Three Stories Up: Theatre in the Dark


Marisa Emma Smith (director) and Mack Gordon (playwright) Credit: Peter Carlone
Marisa Emma Smith (director) and Mack Gordon (playwright)
Credit: Peter Carlone

At 805 East Pender Street until October 31, 2016

Posted October 23, 2016

Nothing new under the sun. Not always true. Three Stories Up, produced by Alley Theatre and Level-Headed Friends, re-invents and re-invigorates the radio play – that genre much loved by those of us who grew up with The Green Hornet, The Shadow and The Lone Ranger. I’m talking about the 40s and 50s when families gathered around the big old console radio on Sunday evening and listened to Lux Radio Theatre, an hour-long radio broadcast performed in front of a live audience. I don’t know why but we all sat looking at the radio. No popcorn, no fidgeting, no talking, no ‘Pause’ button to push.

“The past is a foreign country; they do things differently there”, wrote L.P. Hartley, later the opening lines of Harold Pinter’s adaptation of The Go-Between. You’d be hard-pressed to find a family these days that would sit down together sans iPhones, iPads, iThings to listen to anything. That was the past, the golden age of radio drama.

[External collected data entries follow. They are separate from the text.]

-- ==== Sys2Proof/Laws/Decode.lean ====
section
/-! SUPPORT. The laws of decoding: how many bits a part takes, and which instructions a context gives. -/

namespace Sys2Proof

/-- A field read as an instruction takes the field's bits. -/
theorem asInstr_some {w : Nat} {mk : BitVec w → Instr} {bs rest : Bits} {i : Instr}
    (h : asInstr mk (getBits w bs) = some (i, rest)) :
    ∃ v, i = mk v ∧ w ≤ bs.length ∧ rest = bs.drop w := by
  simp only [asInstr, Option.map_eq_some_iff] at h
  obtain ⟨⟨v, r⟩, hg, he⟩ := h
  simp only [Prod.mk.injEq] at he
  obtain ⟨rfl, rfl⟩ := he
  exact ⟨v, rfl, getBits_some hg⟩

/-- A field read as an instruction was that instruction's field. -/
theorem asInstr_exact {w : Nat} {mk : BitVec w → Instr} {bs rest : Bits} {i : Instr}
    (h : asInstr mk (getBits w bs) = some (i, rest)) : ∃ v, i = mk v ∧ bs = field v ++ rest := by
  simp only [asInstr, Option.map_eq_some_iff] at h
  obtain ⟨⟨v, r⟩, hg, he⟩ := h
  simp only [Prod.mk.injEq] at he
  obtain ⟨rfl, rfl⟩ := he
  exact ⟨v, rfl, getBits_exact hg⟩

/-- A field that is all there is read as its instruction. -/
theorem asInstr_field {w : Nat} (mk : BitVec w → Instr) (v : BitVec w) (rest : Bits) :
    asInstr mk (getBits w (field v ++ rest)) = some (mk v, rest) := by
  rw [getBits_field]; rfl

/-- `LEN` and the payload, as the encoder writes them, are read back (30 R113). -/
theorem payloadOf_le32 {payload : List Byte} (h : payload.length < 2 ^ 32) :
    payloadOf (le32 payload.length ++ payload) = some payload :=
  if_pos (fromLe32_le32 payload.length h)

/-- The two bytes of a word, the low one first (30 R113). -/
theorem le16_append (f g : Byte) : le16 (f ++ g) = [g, f] := by
  rw [le16, BitVec.extractLsb'_append_eq_right, BitVec.extractLsb'_append_eq_left]

/-- The encoder's bits of a part are as many as its width (30 R106). -/
theorem tokenBits_length (i : Instr) : (tokenBits i).length = i.width := by
  cases i <;> simp [tokenBits, Instr.width, lomClassCode]

/-- Everything a token head that was read is: a part of a head's context, of at least 8 bits, all of them among the bits
that remained (30 R105, R106). -/
theorem decodeHead_some {code : OffsetCode} {bs rest : Bits} {i : Instr} (h : decodeHead code bs = some (i, rest)) :
    (i.width ≤ bs.length ∧ rest = bs.drop i.width ∧ 8 ≤ i.width) ∧ ∃ c, i.context = .head c := by
  -- each head: its field was read, so the instruction, its bits and the rest are known
  match code, bs, h with
  | _, false :: r, h | _, true :: false :: r, h
  | .doc, true :: true :: false :: r, h | .doc, true :: true :: true :: false :: r, h
  | .doc, true :: true :: true :: true :: false :: r, h | .doc, true :: true :: true :: true :: true :: r, h
  | .rfc2118, true :: true :: false :: r, h | .rfc2118, true :: true :: true :: false :: r, h
  | .rfc2118, true :: true :: true :: true :: r, h =>
    obtain ⟨v, rfl, hl, rfl⟩ := asInstr_some h
    exact ⟨by simp [Instr.width]; omega, _, rfl⟩

/-- Only a command can be ill formed: a token part has no payload (30 R113). -/
theorem wellFormed_of_part {i : Instr} (h : i.context ≠ .command) : i.wellFormed = true := by
  cases i <;> first | rfl | exact absurd rfl h

/-- A run of ones that was counted: it ends at a zero-bit, or it has reached the limit. -/
theorem countOnes_some {limit c : Nat} {bs r : Bits} (h : countOnes limit bs = some (c, r)) :
    (c < limit ∧ c + 1 ≤ bs.length ∧ r = bs.drop (c + 1)) ∨ (c = limit ∧ c ≤ bs.length ∧ r = bs.drop c) := by
  induction limit generalizing c bs with
  | zero =>
    simp only [countOnes, Option.some.injEq, Prod.mk.injEq] at h
    obtain ⟨rfl, rfl⟩ := h
    exact .inr (by simp)
  | succ limit ih =>
    match bs, h with
    | false :: r', h =>
      simp only [countOnes, Option.some.injEq, Prod.mk.injEq] at h
      obtain ⟨rfl, rfl⟩ := h
      exact .inl (by simp)
    | true :: r', h =>
      simp only [countOnes, Option.map_eq_some_iff] at h
      obtain ⟨⟨c', r''⟩, h1, h2⟩ := h
      simp only [Prod.mk.injEq] at h2
      obtain ⟨rfl, rfl⟩ := h2
      rcases ih h1 with ⟨a, b, c⟩ | ⟨a, b, c⟩
      · exact .inl ⟨by omega, by simp; omega, by simp [c]⟩
      · exact .inr ⟨by omega, by simp; omega, by simp [c]⟩

/-- The ones that were counted, bit by bit. -/
theorem countOnes_exact {limit c : Nat} {bs r : Bits} (h : countOnes limit bs = some (c, r)) :
    (c < limit ∧ bs = List.replicate c true ++ false :: r) ∨ (c = limit ∧ bs = List.replicate c true ++ r) := by
  induction limit generalizing c bs with
  | zero =>
    simp only [countOnes, Option.some.injEq, Prod.mk.injEq] at h
    obtain ⟨rfl, rfl⟩ := h
    exact .inr (by simp)
  | succ limit ih =>
    match bs, h with
    | false :: r', h =>
      simp only [countOnes, Option.some.injEq, Prod.mk.injEq] at h
      obtain ⟨rfl, rfl⟩ := h
      exact .inl (by simp)
    | true :: r', h =>
      simp only [countOnes, Option.map_eq_some_iff] at h
      obtain ⟨⟨c', r''⟩, h1, h2⟩ := h
      simp only [Prod.mk.injEq] at h2
      obtain ⟨rfl, rfl⟩ := h2
      rcases ih h1 with ⟨a, b⟩ | ⟨a, b⟩
      · exact .inl ⟨by omega, by simp [List.replicate_succ, b]⟩
      · exact .inr ⟨by omega, by simp [List.replicate_succ, b]⟩

/-- Everything a length-of-match part that was read is: one of its instructions, of at least 1 bit, all of them among the
bits that remained (43 R242). -/
theorem decodeLom_some {bs rest : Bits} {i : Instr} (h : decodeLom bs = some (i, rest)) :
    (i.width ≤ bs.length ∧ rest = bs.drop i.width ∧ 1 ≤ i.width) ∧ i.context = .lom := by
  simp only [decodeLom, Option.bind_eq_some_iff] at h
  obtain ⟨⟨c, r⟩, hc, hv⟩ := h
  simp only at hv
  have hcount := countOnes_some hc
  rcases (show c = 0 ∨ c = 15 ∨ (1 ≤ c ∧ c ≤ 14) by omega) with rfl | rfl | ⟨hlo, hhi⟩
  · simp only [decodeLomValue, Option.some.injEq, Prod.mk.injEq] at hv
    obtain ⟨rfl, rfl⟩ := hv
    have : 1 ≤ bs.length ∧ r = bs.drop 1 := by simpa using hcount
    exact ⟨⟨this.1, this.2, Nat.le_refl 1⟩, rfl⟩
  · simp only [decodeLomValue, Option.some.injEq, Prod.mk.injEq] at hv
    obtain ⟨rfl, rfl⟩ := hv
    have : 15 ≤ bs.length ∧ r = bs.drop 15 := by simpa using hcount
    exact ⟨⟨this.1, this.2, by decide⟩, rfl⟩
  · interval_cases c <;> simp only [decodeLomValue] at hv
    all_goals
      obtain ⟨v, rfl, hl, rfl⟩ := asInstr_some hv
      rcases hcount with ⟨_, hb, rfl⟩ | ⟨hlim, _⟩
      · refine ⟨⟨?_, ?_, ?_⟩, rfl⟩
        · simp only [Instr.width, List.length_drop] at hl ⊢; omega
        · simp [Instr.width]
        · simp [Instr.width]
      · omega

/-- A command that was decoded is well formed (30 R113). -/
theorem decodeCommand_wellFormed {bytes : List Byte} {i : Instr} (h : decodeCommand bytes = .ok i) :
    i.wellFormed = true ∧ i.context = .command := by
  have hp : ∀ {rest p : List Byte}, payloadOf rest = some p → p.length < 2 ^ 32 := by
    intro rest p hp
    match rest, hp with
    | b0 :: b1 :: b2 :: b3 :: bytes, hp =>
      simp only [payloadOf] at hp
      split at hp
      · rename_i he
        simp only [Option.some.injEq] at hp
        subst hp
        rw [← he]
        exact fromLe32_lt _ _ _ _
      · cases hp
  match bytes, h with
  | lo :: hi :: rest, h =>
    simp only [decodeCommand] at h
    split at h
    · split at h
      · rename_i j hj
        simp only [Except.ok.injEq] at h
        subst h
        simp only [decodeOperands] at hj
        split at hj
        · split at hj <;> simp_all
          subst hj; exact ⟨rfl, rfl⟩
        · simp only [Option.map_eq_some_iff] at hj
          obtain ⟨p, h1, rfl⟩ := hj
          exact ⟨by simpa [Instr.wellFormed, lenFits] using hp h1, rfl⟩
        · split at hj <;> simp_all
          subst hj; exact ⟨rfl, rfl⟩
        · simp only [Option.map_eq_some_iff] at hj
          obtain ⟨p, h1, rfl⟩ := hj
          exact ⟨by simpa [Instr.wellFormed, lenFits] using hp h1, rfl⟩
      · cases h
    · cases h
  | [], h => cases h
  | [_], h => cases h

end Sys2Proof
end

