/-- MF_EXTEND answers a length that does not leave the chunk, and every byte it adds agrees (41 R177). -/
theorem HistBuf.Good.extend {h : HistBuf} {cap : Nat} (g : h.Good cap) {stop cand pos : Nat} (hs : stop ≤ h.cursor)
    (hc : cand < pos) (fuel len : Nat) (hl : pos + len ≤ stop) :
    ∃ n, h.extend stop cand pos fuel len = some n ∧ len ≤ n ∧ pos + n ≤ stop ∧
      ∀ k, len ≤ k → k < n → ∃ b, h.read (cand + k) = some b ∧ h.read (pos + k) = some b := by
  induction fuel generalizing len with
  | zero => exact ⟨len, rfl, Nat.le_refl _, hl, fun k h1 h2 => by omega⟩
  | succ fuel ih =>
    by_cases hlt : pos + len < stop
    · obtain ⟨x, hx⟩ := g.read (i := cand + len) (by omega)
      obtain ⟨y, hy⟩ := g.read (i := pos + len) (by omega)
      by_cases he : x = y
      · subst he
        obtain ⟨n, e, h1, h2, h3⟩ := ih (len + 1) (by omega)
        refine ⟨n, by simp [HistBuf.extend, hlt, hx, hy, e], by omega, h2, ?_⟩
        intro k hk1 hk2
        by_cases hk : k = len
        · subst hk; exact ⟨x, hx, hy⟩
        · exact h3 k (by omega) hk2
      · exact ⟨len, by simp [HistBuf.extend, hlt, hx, hy, he], Nat.le_refl _, hl, fun k h1 h2 => by omega⟩
    · exact ⟨len, by simp [HistBuf.extend, hlt], Nat.le_refl _, hl, fun k h1 h2 => by omega⟩

/-! ### The slot table -/

/-- A position with three bytes before the cursor may be written into any slot (41 R174, R179). -/
theorem SlotsGood.put {slots : SlotTable} {cursor : Nat} (g : SlotsGood slots cursor) (hv : BitVec 16) {q : Nat}
    (hq : q + 3 ≤ cursor) : SlotsGood (tablePut slots hv.toNat q) cursor where
  wf := tablePut_wf _ _ g.wf
  key x hx := by
    rcases mem_tablePut hx with rfl | hx
    · exact hv.isLt
    · exact g.key x hx
  index x hx := by
    rcases mem_tablePut hx with rfl | hx
    · exact hq
    · exact g.index x hx

/-- An empty table is in order. -/
theorem SlotsGood.empty (cursor : Nat) : SlotsGood [] cursor where
  wf := List.Pairwise.nil
  key x hx := by cases hx
  index x hx := by cases hx

/-- MF_INSERT_INTERIOR answers, and names only positions of the region it inserts (41 R179). -/
theorem HistBuf.Good.insertInterior {h : HistBuf} {cap : Nat} (g : h.Good cap) (hash : HashParams) (n q : Nat)
    {slots : SlotTable} {bound : Nat} (hg : SlotsGood slots h.cursor) (hb : ∀ x ∈ slots, x.2 < bound)
    (hqn : q + n ≤ bound) :
    ∃ slots', h.insertInterior hash h.cursor n q slots = some slots' ∧ SlotsGood slots' h.cursor ∧
      ∀ x ∈ slots', x.2 < bound := by
  induction n generalizing q slots with
  | zero => exact ⟨slots, rfl, hg, hb⟩
  | succ n ih =>
    by_cases hq : q + 3 ≤ h.cursor
    · obtain ⟨hv, he⟩ := g.hashAt hash hq
      obtain ⟨slots', e, r⟩ := ih (q + 1) (slots := tablePut slots hv.toNat q) (hg.put hv hq)
        (fun x hx => by
          rcases mem_tablePut hx with rfl | hx
          · simp only; omega
          · exact hb x hx) (by omega)
      exact ⟨slots', by simp [HistBuf.insertInterior, hq, he, e], r⟩
    · obtain ⟨slots', e, r⟩ := ih (q + 1) hg hb (by omega)
      exact ⟨slots', by simp [HistBuf.insertInterior, hq, e], r⟩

But there we all were on Saturday night – a family of sorts: theatregoers. Sitting in the complete dark, quietly listening to a noir-ish whodunnit written by Mack Gordon, directed by Marisa Emma Smith.

The venue at 805 East Pender accommodates a smallish, limited number of patrons who are led blindfolded, in groups of four – like kindergartners in a ‘train’ – into the theatre where each person is carefully seated. (Never fear: no stairs, no obstacles in your path.) Drinks or snacks that were ordered before the show are delivered in whispers. “Eleanor? Your beer.” “Jo? Jo? Your wine.”

After the lights go off, the blindfolds are removed and complete darkness descends. Complete, utter darkness. And we hear voices. The story begins.

Beatrice, a transit cop, has arrived home to find the beaten, dead body of her husband. Devastated and determined to find the killer, she seeks the help of Gunnar and together they get drawn into Vancouver’s seedy criminal world.

The actors move around us, between us and although there are quite a few characters, we have no idea who the performers are or even how many there are. Sounds come from all around us; we sense movement, action. We hear breaking glass, doors closing, a car accident. Another character – Jasmine – emerges. We imagine faces, bodies, and clothing. Size. Weight. Ethnicity. Our imaginations are working overtime. The story gets more twisted, more complicated.

But. I have a couple of tips and an admission to make: Tip#1 – don’t go to this show if you didn’t get a good nights’ sleep the night before. Tip#2 – maybe you shouldn’t drink wine or beer and expect to stay awake for eighty minutes in a warm, darkened room. It’s risky.

And the admission? I use the radio as a sleep aid so put me in a dark room, turn the radio on and I’m out like a light. It’s a pharmaceutical-free solution for insomnia that works for me.

Those who hung in there for the duration had a terrific time. Who dunnit? I’ll never know. I was off in the Land of Nod. Damn.